First, the US 10-year bond started 2021 at 0.91 percent and is starting 2022 at 1.75 percent. The forecast is that at the beginning of 2023 it will be around 2 percent. This clearly means that the famous quantitative easing (QE) policy of the US Federal Reserve may have reached its limits and tightening has begun. The US Fed’s balance sheet had $4.3 trillion in March 2021 whereas in January 2022 it is up to $8.77 trillion, another clear sign of their purse tightening.

A well-known risk of the US QE policy is that it can lead to high inflation if left unchecked and the governor of the US federal already proclaim that he will do whatever it takes to control inflation including increasing interest rates. The annual inflation rate in the US accelerated to 7 percent towards the end of 2021, which is a four decade high for it, last such highs being in 1982. Thus, as the US Fed controls liquidity it would have ripple effects on startup funding in India too.

Thus, the free flow of easy money, which is fueling Indian startups may not last forever and the early signs above show that the years ahead will see some fist tightening which would impose more discipline on funds and startups.

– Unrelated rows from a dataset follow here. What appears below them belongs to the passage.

-- ==== Sys2Proof/Machine/State.lean ====
section
/-! DEFINITION. The state of the machine (10_state R20 to R62), its faults (60_exceptions R300) and refusals, and the state at
creation (R61). INVENTORY.md lists every field with its rule and reset value. -/

namespace Sys2Proof.Machine

/-- The complete state of the machine (R20), and three fields of the model's own: `cfg`, `hostInputs`, `diags`. -/
structure State where
  /-- `A`, the accumulator (R21). -/
  a : Word
  /-- `B`, the buffer (R22). -/
  b : Word
  /-- `G`, memory data (R23). -/
  g : Word
  /-- `L`, the low-order accumulator (R24). -/
  l : Word
  /-- `Q`, the return register (R25). -/
  q : Word
  /-- `Z`, the program counter (R26, R28). -/
  z : Word
  /-- `EB`, the erasable-bank field: its `EB_WIDTH` bits, 3 in `specParams`, at the low end (R36, log 3). -/
  eb : Word
  /-- `FB`, the fixed-bank field: its `FB_WIDTH` bits, 5 in `specParams`, at the low end (R37, log 3). -/
  fb : Word
  /-- `S`, the address register (R31). -/
  sReg : Addr
  /-- `S_temp`, inert: no rule reads or writes it (R32). -/
  sTemp : Addr
  /-- `SQ`, the opcode register (R33). -/
  sq : Opcode
  /-- `ST`, the instruction stage (R34). -/
  st : BitVec 2
  /-- `STNext`, the staged next stage (R35). -/
  stNext : BitVec 2
  /-- `BR1`, a branch flip-flop (R39). -/
  br1 : Bool
  /-- `BR2`, a branch flip-flop (R39). -/
  br2 : Bool
  /-- `X`, an adder operand (R49). -/
  x : Word
  /-- `Y`, an adder operand (R49). -/
  y : Word
  /-- `CI`, the explicit carry (R50). -/
  ci : Bool
  /-- `WBUS`, the write bus (R52). -/
  wbus : Word
  /-- `NextInstruction` (R40). -/
  nextInstruction : Bool
  /-- `InhibitInterrupts` (R41). -/
  inhibitInterrupts : Bool
  /-- `NoEAC`, the end-around-carry inhibit (R42). -/
  noEAC : Bool
  /-- `MCRO` (R43). -/
  mcro : Bool
  /-- `Extend` (R44). -/
  extend : Bool
  /-- `Extend_Next` (R45). -/
  extendNext : Bool
  /-- `DVSequence` (R46). -/
  dvSequence : Bool
  /-- `DVStage` (R47). -/
  dvStage : BitVec 3
  /-- The latch `PIFL` (R48). -/
  pifl : Bool
  /-- `T`, the time-pulse counter, 1 to 12 (R53; the range is an invariant, `Safety.lean`). -/
  t : Nat
  /-- `Queue`, in order of enqueue (R54). -/
  queue : List Entry
  /-- `WBA`, the write-back address latch (R55). -/
  wba : Option Nat
  /-- `Chan`, the I/O-channel store (R56). -/
  chan : Memory
  /-- `E`, the erasable array (R57, 20_memory R72). -/
  eMem : Memory
  /-- `F`, the fixed array (R57, 20_memory R73). -/
  fMem : Memory
  /-- The model's own: the configuration record of 00_scope R9, which no rule changes (log 1). -/
  cfg : Config
  /-- The model's own: the channel writes the host still has to make, one batch before each tick (R6, D40, log 30). -/
  hostInputs : List (List (Channel × Word))
  /-- The model's own: the diagnostics emitted so far, an output trace that nothing reads (R58, R307, log 35). -/
  diags : List Diag
  deriving DecidableEq, Repr

/-- The fatal defects (60_exceptions R300). Each carries the source's info and the state at the raising point, with everything
done that was done before it and nothing after (R308, log 29). All are safe: the spec ends the run at the same point. -/
inductive Fault where
  /-- Dispatch (48_scheduler R265, R301): more than four entries at time pulse `t`. -/
  | branchCollision (t count : Nat) (wreck : State)
  /-- Dispatch (R266, R302): two to four entries at `t` and the branch register is not below their count. -/
  | branchIndexOutOfRange (t count br : Nat) (wreck : State)
  /-- `ZIP` (46_compound R241, R303): the table marks the selected row invalid. -/
  | zipInvalid (l : Word) (k : BitVec 3) (wreck : State)
  /-- The T4 read (20_memory R78, R304): the resolved index is not below the array's length. -/
  | addressRange (s : Addr) (space : Space) (index : Nat) (wreck : State)
  /-- `WG` at the fourth edit address with `EDIT_23` absent (42_bus_write R191, R305). -/
  | edit23Unspecified (w : Word) (wreck : State)
  deriving DecidableEq, Repr

/-- Where the model gives no meaning. -/
inductive Refusal where
  /-- An arm of `exec` without a meaning (there is none left). Safe: the model stops. -/
  | notModelled (mnemonic : String)
  /-- Dispatch of a reserved pulse id, 53 to 63, which no built table holds (30_encoding R123). Safe: the model stops. -/
  | reservedPulse (id : PulseId)
  deriving DecidableEq, Repr

/-- The state at creation (10_state R61): every register and latch zero, `T` = 1, `WBA` empty, channels and memories zero. The
OPEN contents are empty: no bootstrap entries, no image, no definitions (logs 19, 20). -/
def State.reset : State where
  a := 0x0000#16
  b := 0x0000#16
  g := 0x0000#16
  l := 0x0000#16
  q := 0x0000#16
  z := 0x0000#16
  eb := 0#16
  fb := 0#16
  sReg := 0#12
  sTemp := 0#12
  sq := 0#6
  st := 0#2
  stNext := 0#2
  br1 := false
  br2 := false
  x := 0x0000#16
  y := 0x0000#16
  ci := false
  wbus := 0x0000#16
  nextInstruction := false
  inhibitInterrupts := false
  noEAC := false
  mcro := false
  extend := false
  extendNext := false
  dvSequence := false
  dvStage := 0#3
  pifl := false
  t := 1
  queue := []
  wba := none
  chan := []
  eMem := []
  fMem := []
  cfg := specConfig
  hostInputs := []
  diags := []

end Sys2Proof.Machine
end

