-- ==== Sys2Proof/Tests/Slice0.lean ====
section
/-! SUPPORT. Tests: words written out from the encoding tables, the checks on what the host supplies, single pulses on the spec's
examples (the rules' own, repeated in 95_test_vectors), single ticks, and for every statement with hypotheses a state that meets them. -/

namespace Sys2Proof.Tests

open Sys2Proof.Machine

/-! ### Decoding (30_encoding R122, R104, R105) -/

theorem test_decode_bus_read :
    decodeTableWord 8 0b00000000 = some .ra ∧
    decodeTableWord 8 0b00000001 = some .rb ∧
    decodeTableWord 8 0b00000010 = some .rq ∧
    decodeTableWord 8 0b00000011 = some .rz ∧
    decodeTableWord 8 0b00000100 = some .rc ∧
    decodeTableWord 8 0b00000101 = some .rg ∧
    decodeTableWord 8 0b00000110 = some .rl ∧
    decodeTableWord 8 0b00000111 = some .rsc ∧
    decodeTableWord 8 0b00001001 = some .rch ∧
    decodeTableWord 8 0b00001011 = some .ru ∧
    decodeTableWord 8 0b00001100 = some .rus ∧
    decodeTableWord 8 0b00001101 = some .r1c ∧
    decodeTableWord 8 0b00001110 = some .rb1 ∧
    decodeTableWord 8 0b00001111 = some .rstrt := by decide

theorem test_decode_bus_write :
    decodeTableWord 8 0b00010000 = some .wa ∧
    decodeTableWord 8 0b00010001 = some .wb ∧
    decodeTableWord 8 0b00010010 = some .wl ∧
    decodeTableWord 8 0b00010011 = some .wq ∧
    decodeTableWord 8 0b00010100 = some .wz ∧
    decodeTableWord 8 0b00010101 = some .ws ∧
    decodeTableWord 8 0b00010110 = some .wg ∧
    decodeTableWord 8 0b00001000 = some .wsc ∧
    decodeTableWord 8 0b00001010 = some .wch ∧
    decodeTableWord 8 0b00010111 = some .wals := by decide

theorem test_decode_adder_setup :
    decodeTableWord 8 0b00011000 = some .wy ∧
    decodeTableWord 8 0b00011001 = some .wy12 ∧
    decodeTableWord 8 0b00011010 = some .wyd ∧
    decodeTableWord 8 0b00011011 = some .a2x ∧
    decodeTableWord 8 0b00011100 = some .monex ∧
    decodeTableWord 8 0b00011101 = some .ponex ∧
    decodeTableWord 8 0b00011110 = some .ptwox ∧
    decodeTableWord 8 0b00011111 = some .b15x ∧
    decodeTableWord 8 0b00100000 = some .ci := by decide

theorem test_decode_branch_test :
    decodeTableWord 8 0b00100001 = some .tsgn ∧
    decodeTableWord 8 0b00100010 = some .tsgn2 ∧
    decodeTableWord 8 0b00100011 = some .tmz ∧
    decodeTableWord 8 0b00100100 = some .tov ∧
    decodeTableWord 8 0b00100101 = some .tpzg ∧
    decodeTableWord 8 0b00100110 = some .trsm ∧
    decodeTableWord 8 0b00100111 = some .tl15 := by decide

theorem test_decode_stage_flow :
    decodeTableWord 8 0b00101000 = some .st1 ∧
    decodeTableWord 8 0b00101001 = some .st2 ∧
    decodeTableWord 8 0b00101010 = some .nisq ∧
    decodeTableWord 8 0b00101011 = some .rad := by decide
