-- ==== Sys2Proof/Laws/State.lean ====
section
/-! SUPPORT. One lemma per field per update of State, each true by rfl, so that no proof unfolds an update. -/

namespace Sys2Proof.Machine.State


/-! ### respond -/

@[simp] theorem respond_width (s : State) (r : Response) : (s.respond r).width = s.width := rfl
@[simp] theorem respond_height (s : State) (r : Response) : (s.respond r).height = s.height := rfl
@[simp] theorem respond_logBase (s : State) (r : Response) : (s.respond r).logBase = s.logBase := rfl
@[simp] theorem respond_physBase (s : State) (r : Response) : (s.respond r).physBase = s.physBase := rfl
@[simp] theorem respond_palSrc (s : State) (r : Response) : (s.respond r).palSrc = s.palSrc := rfl
@[simp] theorem respond_gamma (s : State) (r : Response) : (s.respond r).gamma = s.gamma := rfl
@[simp] theorem respond_frameCount (s : State) (r : Response) : (s.respond r).frameCount = s.frameCount := rfl
@[simp] theorem respond_nearest (s : State) (r : Response) : (s.respond r).nearest = s.nearest := rfl
@[simp] theorem respond_active (s : State) (r : Response) : (s.respond r).active = s.active := rfl
@[simp] theorem respond_initFlag (s : State) (r : Response) : (s.respond r).initFlag = s.initFlag := rfl
@[simp] theorem respond_statDue (s : State) (r : Response) : (s.respond r).statDue = s.statDue := rfl
@[simp] theorem respond_err (s : State) (r : Response) : (s.respond r).err = s.err := rfl
@[simp] theorem respond_pending (s : State) (r : Response) : (s.respond r).pending = s.pending := rfl
@[simp] theorem respond_geom (s : State) (r : Response) : (s.respond r).geom = s.geom := rfl
@[simp] theorem respond_ct (s : State) (r : Response) : (s.respond r).ct = s.ct := rfl
@[simp] theorem respond_p565 (s : State) (r : Response) : (s.respond r).p565 = s.p565 := rfl
@[simp] theorem respond_stageCt (s : State) (r : Response) : (s.respond r).stageCt = s.stageCt := rfl
@[simp] theorem respond_stageP565 (s : State) (r : Response) : (s.respond r).stageP565 = s.stageP565 := rfl
@[simp] theorem respond_mem (s : State) (r : Response) : (s.respond r).mem = s.mem := rfl
@[simp] theorem respond_flip (s : State) (r : Response) : (s.respond r).flip = s.flip := rfl
@[simp] theorem respond_resp (s : State) (r : Response) : (s.respond r).resp = r := rfl
@[simp] theorem respond_inflight (s : State) (r : Response) : (s.respond r).inflight = s.inflight := rfl
@[simp] theorem respond_bus (s : State) (r : Response) : (s.respond r).bus = s.bus := rfl
@[simp] theorem respond_inbox (s : State) (r : Response) : (s.respond r).inbox = s.inbox := rfl
@[simp] theorem respond_fresh (s : State) (r : Response) : (s.respond r).fresh = s.fresh := rfl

As the joke goes there are two kinds of startups: one who go after VCs, raise stellar funding, then figure out how to acquire customers (sometimes even their business model) splurging OPM (Other people’s money) and then there are others who chase revenue (occasionally profitability) and grow more slowly, but surely, than the former. The drying up of easy money will surely impact the first set more than the second.

Second, China’s aggression on its own tech startups including pulling down scheduled public issues on the global capital markets, placing government nominees on the Boards of their Unicorns who don’t “behave” as per the Government diktat are a blessing in disguise for Indian startups for much of the venture funds is seeking an alternate home and India emerges as a natural choice. China could potentially do a U-turn and start molly codling its startups again, but that seems to be a trifle far away.

Starting March 1, the Chinese government will go after the secret sauce driving China’s Unicorns namely their algorithms. No Algorithm can violate China’s laws, and news aggregators need to obtain a license from the Government, startups need to inform users about the basis and purpose of their recommendation engines and will allow users to opt-out of recommendation engines or other tags. The question on which the jury is still out is on how many of the algos will the government actually be able to access, how they will evaluate and use it, and in what ways will they control it, if at all they can get to the bottom of it.

Lastly, there are perpetual whispers — some backed with evidence, some anecdotal — on the many startups and entrepreneurs who are taking their investors for a ride, sometimes in collusion with the investor’s man on the ground. Many tales of side payments and kickbacks do the rounds, even with the most marquee respected names, where inflated valuations (often difficult to justify or even discern) happen, with perfectly tailored due diligence reports done by some of the top consulting firms, all to cover up a hollow hole within. Indian entrepreneurs need to get their act together so that the wheat and the chaff can be clearly seen, and genuine brilliant entrepreneurs don’t suffer due to a few black sheep amongst them.

India’s startups enter 2022 from a position of strength. They have a red carpet out for them and can have the world at their feet, provided they focus on building sustainable, profitable companies, ethically and not build it on a foundation of bluff or fluff or lies or by monetizing hate or other dubious content, all of which are not just detrimental to them individually but to India’s startups ecosystem, as a whole.